Saturday, November 21, 2020

Lockdown diaries, day twenty-three, the Robin

French Village Lockdown Diaries day twenty-three Robin
If you look closely, you'll see our Robin


Day twenty-three, Saturday 21st November 2020

 

A visitor to the garden

A number of times today I was aware of hearing a really pretty birdsong coming from somewhere in the garden. We are lucky to hear lots of birds here and although I know the Blackbird, the Hoopoe, the Redstart, the Great Tit, the Swallow and the Sparrow, I couldn’t identify this one. As it was so persistent, and so beautiful, I took a moment and stood for a while trying to see who it was. High in the tree, right outside the kitchen door, singing its heart out for me, was a Robin. 

 

Robins have long been associated with lost loved ones and many believe they are a sign that loved ones are near and at peace. In spirituality the significance of seeing a Robin is all about renewal and new beginnings, a reminder to let go of the negatives and encourage us to move forward to a happier place. The older I get, the more I find myself drawn to spirituality, and as it was four years ago today that we lost Adrian’s Dad, I am sure that Robin wanted me to notice him in the garden today and take a moment to enjoy his song. I’m also ready to embrace a new and positive future.


 

French Village Lockdown Diaries day twenty-three decorating DIY
Phase two of the hallway/landings project this morning


It was important for Adrian to feel that he had achieved something today, so we wasted no time in getting going on our latest project, phase two of the landings/hallways upstairs. We were up early and the first job of sanding the filled bits in the walls, and cleaning the dust this created, was all done before morning coffee. I started off with the final side of the door into our bedroom while Adrian opened the new paint and got going on the pipework, and then we both attacked the walls. 



French Village Lockdown Diaries day twenty-three decorating DIY
Another project finished


At first, we thought our duck-egg blue paint looked a bit too blue, but as it’s dried it’s much more like we were hoping, and we even managed to get a second coat on late this afternoon. Add in a wash load, another cake baked, a bike ride just before sunset, time spent preparing his course for next week and a batch of pizza dough proving, and I think between the two of us we’ve had a pretty productive day.

 

World Television Day

Today is World Television Day, as decreed by the United Nations in 1996 to stand as a reminder of the power of visual media and how it can educate, but also shape public opinion and influence world politics. I might not have heard of it until this year, but I think this is certainly something that is very relevant to the world today. 

 

We are not a family who are big on televisions. In 1997, when World Television Day was in its infancy, Adrian and I bought a second hand television from friends for £50. We then upgraded (for free) when his aunt and uncle passed on their old one, and again, when his Mum and Dad did the same.

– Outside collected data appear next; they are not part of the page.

/-- V78, R179: BVS taken +127. -/
theorem test_bvs_v78 : stepsTo { ready 0x8000#16 [0x70#8, 0x7F#8] [] with p := 0x74#8 } (fun t =>
    decide (t.pc = 0x8081#16 ∧ t.internalClock = 1)) = true := by decide

/-- V79, R180: BCC taken -128. -/
theorem test_bcc_v79 : stepsTo { ready 0x8000#16 [0x90#8, 0x80#8] [] with p := 0x34#8 } (fun t =>
    decide (t.pc = 0x7F82#16 ∧ t.internalClock = 1)) = true := by decide

/-- V80, R181: BCS taken, wraps past 0xFFFF. -/
theorem test_bcs_v80 : stepsTo { ready 0xFFF0#16 [0xB0#8, 0x20#8] [] with p := 0x35#8 } (fun t =>
    decide (t.pc = 0x0012#16 ∧ t.internalClock = 1)) = true := by decide

/-- V81, R182: BNE taken backwards. -/
theorem test_bne_v81 : stepsTo { ready 0x8005#16 [0xD0#8, 0xFB#8] [] with p := 0x34#8 } (fun t =>
    decide (t.pc = 0x8002#16 ∧ t.internalClock = 1)) = true := by decide

/-- V82, R183: BEQ to itself. -/
theorem test_beq_v82 : stepsTo { ready 0x8000#16 [0xF0#8, 0xFE#8] [] with p := 0x36#8 } (fun t =>
    decide (t.pc = 0x8000#16 ∧ t.internalClock = 1)) = true := by decide

/-- V7, R110: JMP ($02FF) bug: high byte from 0x0200. -/
theorem test_jmp_v7 : stepsTo (ready 0x8000#16 [0x6C#8, 0xFF#8, 0x02#8] [(0x02FF, 0x00#8), (0x0200, 0x80#8), (0x0300, 0x90#8)]) (fun t =>
    decide (t.pc = 0x8000#16 ∧ t.internalClock = 1)) = true := by decide

/-- V84, R184: JMP abs. -/
theorem test_jmp_v84 : stepsTo (ready 0x8000#16 [0x4C#8, 0x34#8, 0x12#8] []) (fun t =>
    decide (t.pc = 0x1234#16 ∧ t.internalClock = 1)) = true := by decide

/-- V86, R185: JSR with SP=0x01 wraps the stack. -/
theorem test_jsr_v86 : stepsTo { ready 0x8000#16 [0x20#8, 0x00#8, 0x03#8] [] with sp := 0x01#8 } (fun t =>
    decide (t.sp = 0xFF#8 ∧ t.pc = 0x0300#16 ∧ t.mem.read 0x0000 = 0x80#8 ∧ t.mem.read 0x00FF = 0x02#8 ∧ t.internalClock = 1)) = true := by decide

/-- V88, R186: RTS from 0xFFFF returns to 0x0000. -/
theorem test_rts_v88 : stepsTo { ready 0x0300#16 [0x60#8] [(0x00FB, 0xFF#8), (0x00FC, 0xFF#8)] with sp := 0xFB#8 } (fun t =>
    decide (t.sp = 0xFD#8 ∧ t.pc = 0x0000#16 ∧ t.internalClock = 1)) = true := by decide

/-- V90, R187: PHA with SP=0x00 writes 0x00FF. -/
theorem test_pha_v90 : stepsTo { ready 0x8000#16 [0x48#8] [] with a := 0x12#8, sp := 0x00#8 } (fun t =>
    decide (t.sp = 0xFF#8 ∧ t.pc = 0x8001#16 ∧ t.mem.read 0x00FF = 0x12#8 ∧ t.internalClock = 1)) = true := by decide

/-- V91, R188: PLA sets N. -/
theorem test_pla_v91 : stepsTo { ready 0x8000#16 [0x68#8] [(0x00FC, 0x80#8)] with sp := 0xFC#8 } (fun t =>
    decide (t.a = 0x80#8 ∧ t.p = 0xB4#8 ∧ t.sp = 0xFD#8 ∧ t.pc = 0x8001#16 ∧ t.internalClock = 1)) = true := by decide

/-- V93, R189: PHP forces bits 5 and 4. -/
theorem test_php_v93 : stepsTo { ready 0x8000#16 [0x08#8] [] with p := 0xC3#8, sp := 0xFD#8 } (fun t =>
    decide (t.sp = 0xFC#8 ∧ t.pc = 0x8001#16 ∧ t.mem.read 0x00FC = 0xF3#8 ∧ t.internalClock = 1)) = true := by decide

/-- V94, R190: PLP keeps B, forces U. -/
theorem test_plp_v94 : stepsTo { ready 0x8000#16 [0x28#8] [(0x00FC, 0xC3#8)] with p := 0x34#8, sp := 0xFC#8 } (fun t =>
    decide (t.p = 0xF3#8 ∧ t.sp = 0xFD#8 ∧ t.pc = 0x8001#16 ∧ t.internalClock = 1)) = true := by decide

/-- V96, R191: CLC. -/
theorem test_clc_v96 : stepsTo { ready 0x8000#16 [0x18#8] [] with p := 0x35#8 } (fun t =>
    decide (t.p = 0x34#8 ∧ t.pc = 0x8001#16 ∧ t.internalClock = 1)) = true := by decide

/-- V97, R192: SEC. -/
theorem test_sec_v97 : stepsTo { ready 0x8000#16 [0x38#8] [] with p := 0x34#8 } (fun t =>
    decide (t.p = 0x35#8 ∧ t.pc = 0x8001#16 ∧ t.internalClock = 1)) = true := by decide

/-- V98, R193: CLI. -/
theorem test_cli_v98 : stepsTo { ready 0x8000#16 [0x58#8] [] with p := 0x34#8 } (fun t =>
    decide (t.p = 0x30#8 ∧ t.pc = 0x8001#16 ∧ t.internalClock = 1)) = true := by decide

/-- V99, R194: SEI. -/
theorem test_sei_v99 : stepsTo { ready 0x8000#16 [0x78#8] [] with p := 0x30#8 } (fun t =>
    decide (t.p = 0x34#8 ∧ t.pc = 0x8001#16 ∧ t.internalClock = 1)) = true := by decide

/-- V100, R195: CLD. -/
theorem test_cld_v100 : stepsTo { ready 0x8000#16 [0xD8#8] [] with p := 0x3C#8 } (fun t =>
    decide (t.p = 0x34#8 ∧ t.pc = 0x8001#16 ∧ t.internalClock = 1)) = true := by decide

/-- V101, R196: SED. -/
theorem test_sed_v101 : stepsTo { ready 0x8000#16 [0xF8#8] [] with p := 0x34#8 } (fun t =>
    decide (t.p = 0x3C#8 ∧ t.pc = 0x8001#16 ∧ t.internalClock = 1)) = true := by decide

/-- V102, R197: CLV. -/
theorem test_clv_v102 : stepsTo { ready 0x8000#16 [0xB8#8] [] with p := 0x74#8 } (fun t =>
    decide (t.p = 0x34#8 ∧ t.pc = 0x8001#16 ∧ t.internalClock = 1)) = true := by decide

/-- V103, R201: SLO zp. -/
theorem test_slo_v103 : stepsTo { ready 0x8000#16 [0x07#8, 0x10#8] [(0x0010, 0x81#8)] with a := 0x01#8 } (fun t =>
    decide (t.a = 0x03#8 ∧ t.p = 0x35#8 ∧ t.pc = 0x8002#16 ∧ t.mem.read 0x0010 = 0x02#8 ∧ t.internalClock = 1)) = true := by decide

/-- V105, R202: RLA zp. -/
theorem test_rla_v105 : stepsTo { ready 0x8000#16 [0x27#8, 0x10#8] [(0x0010, 0x80#8)] with a := 0xFF#8, p := 0x35#8 } (fun t =>
    decide (t.a = 0x01#8 ∧ t.pc = 0x8002#16 ∧ t.mem.read 0x0010 = 0x01#8 ∧ t.internalClock = 1)) = true := by decide

/-- V106, R203: SRE zp. -/
theorem test_sre_v106 : stepsTo { ready 0x8000#16 [0x47#8, 0x10#8] [(0x0010, 0x03#8)] with a := 0x81#8 } (fun t =>
    decide (t.a = 0x80#8 ∧ t.p = 0xB5#8 ∧ t.pc = 0x8002#16 ∧ t.mem.read 0x0010 = 0x01#8 ∧ t.internalClock = 1)) = true := by decide

/-- V107, R204: RRA zp (carry from ROR feeds ADC). -/
theorem test_rra_v107 : stepsTo { ready 0x8000#16 [0x67#8, 0x10#8] [(0x0010, 0x03#8)] with a := 0x10#8, p := 0x34#8 } (fun t =>
    decide (t.a = 0x12#8 ∧ t.pc = 0x8002#16 ∧ t.mem.read 0x0010 = 0x01#8 ∧ t.internalClock = 1)) = true := by decide

/-- V108, R205: ISC zp. -/
theorem test_isc_v108 : stepsTo { ready 0x8000#16 [0xE7#8, 0x10#8] [(0x0010, 0x04#8)] with a := 0x10#8, p := 0x35#8 } (fun t =>
    decide (t.a = 0x0B#8 ∧ t.pc = 0x8002#16 ∧ t.mem.read 0x0010 = 0x05#8 ∧ t.internalClock = 1)) = true := by decide

/-- V110, R206: DCP zp equal. -/
theorem test_dcp_v110 : stepsTo { ready 0x8000#16 [0xC7#8, 0x10#8] [(0x0010, 0x06#8)] with a := 0x05#8 } (fun t =>
    decide (t.p = 0x37#8 ∧ t.pc = 0x8002#16 ∧ t.mem.read 0x0010 = 0x05#8 ∧ t.internalClock = 1)) = true := by decide

/-- V113, R207: SAX zpy wraps. -/
theorem test_sax_v113 : stepsTo { ready 0x8000#16 [0x97#8, 0xF0#8] [] with a := 0xFF#8, x := 0x0F#8, y := 0x20#8 } (fun t =>
    decide (t.pc = 0x8002#16 ∧ t.mem.read 0x0010 = 0x0F#8 ∧ t.internalClock = 1)) = true := by decide

/-- V115, R208: LAX absy. -/
theorem test_lax_v115 : stepsTo { ready 0x8000#16 [0xBF#8, 0x00#8, 0x03#8] [(0x0301, 0x00#8)] with y := 0x01#8 } (fun t =>
    decide (t.p = 0x36#8 ∧ t.pc = 0x8003#16 ∧ t.internalClock = 1)) = true := by decide

/-- V117, R209: NOP 0x1A. -/
theorem test_nop_v117 : stepsTo (ready 0x8000#16 [0x1A#8] []) (fun t =>
    decide (t.pc = 0x8001#16 ∧ t.internalClock = 1)) = true := by decide

/-- V119, R210: NOP abs reads stub. -/
theorem test_nop_v119 : stepsTo (ready 0x8000#16 [0x0C#8, 0x00#8, 0x20#8] []) (fun t =>
    decide (t.pc = 0x8003#16 ∧ t.internalClock = 1)) = true := by decide

/-- V122, R211: JAM 0xF2 with operand-like byte after it. -/
theorem test_jam_v122 : stepsTo (ready 0x8000#16 [0xF2#8] [(0x8001, 0xFF#8)]) (fun t =>
    decide (t.pc = 0x8001#16 ∧ t.halted = true ∧ t.internalClock = 1)) = true := by decide

/-- V123, R221: Unknown opcode 0xEB. -/
theorem test_unknown_v123 : stepsTo { ready 0x8000#16 [0xEB#8, 0x01#8] [] with a := 0x10#8 } (fun t =>
    decide (t.pc = 0x8001#16 ∧ t.fault.map (fun r => (r.kind, r.addr)) = some (.unimplementedOpcode, 0x8000#16) ∧ t.internalClock = 0)) = true := by decide

/-- V125, R228: BRK under BRK_RTI_MODE=Fatal. -/
theorem test_brk_v125 : stepsTo (ready 0x8000#16 [0x00#8, 0x00#8] []) (fun t =>
    decide (t.pc = 0x8001#16 ∧ t.fault.map (fun r => (r.kind, r.addr)) = some (.unimplementedOpcode, 0x8000#16) ∧ t.internalClock = 0)) = true := by decide

/-- V127, R226: BRK under Standard. -/
theorem test_brk_v127 : stepsTo { ready 0x8000#16 [0x00#8, 0x00#8] [(0xFFFE, 0x00#8), (0xFFFF, 0x90#8)] with p := 0x30#8, sp := 0xFD#8, params := { Params.default with brkRti := .standard } } (fun t =>
    decide (t.p = 0x34#8 ∧ t.sp = 0xFA#8 ∧ t.pc = 0x9000#16 ∧ t.mem.read 0x00FA = 0x30#8 ∧ t.mem.read 0x00FB = 0x02#8 ∧ t.mem.read 0x00FC = 0x80#8 ∧ t.internalClock = 1)) = true := by decide

/-- V126, R228: RTI under BRK_RTI_MODE=Fatal. -/
theorem test_rti_v126 : stepsTo (ready 0x8000#16 [0x40#8] []) (fun t =>
    decide (t.pc = 0x8001#16 ∧ t.fault.map (fun r => (r.kind, r.addr)) = some (.unimplementedOpcode, 0x8000#16) ∧ t.internalClock = 0)) = true := by decide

Almost ten years ago, we got our first brand new television, a fortieth birthday gift to me from his Mum and Dad, and in all this time we have only ever had one television in the house. We have never had a television in our bedroom, ever, and Ed has also never had his own, until this autumn, when we bought him a second hand one for the flat in Poitiers. Now how is this for a weird coincidence, when we were in Niort yesterday, we picked up an early Christmas gift from Adrian’s mum; a new television. It is so big that until we can get back to the DIY store to collect the unit we can’t buy in store; it’s resting on a chipboard shelf, and while we try to get to grips with all it can do, Ed is over the moon. He is now the proud owner of two televisions, one in the flat and one, for the first time in his life, in his bedroom.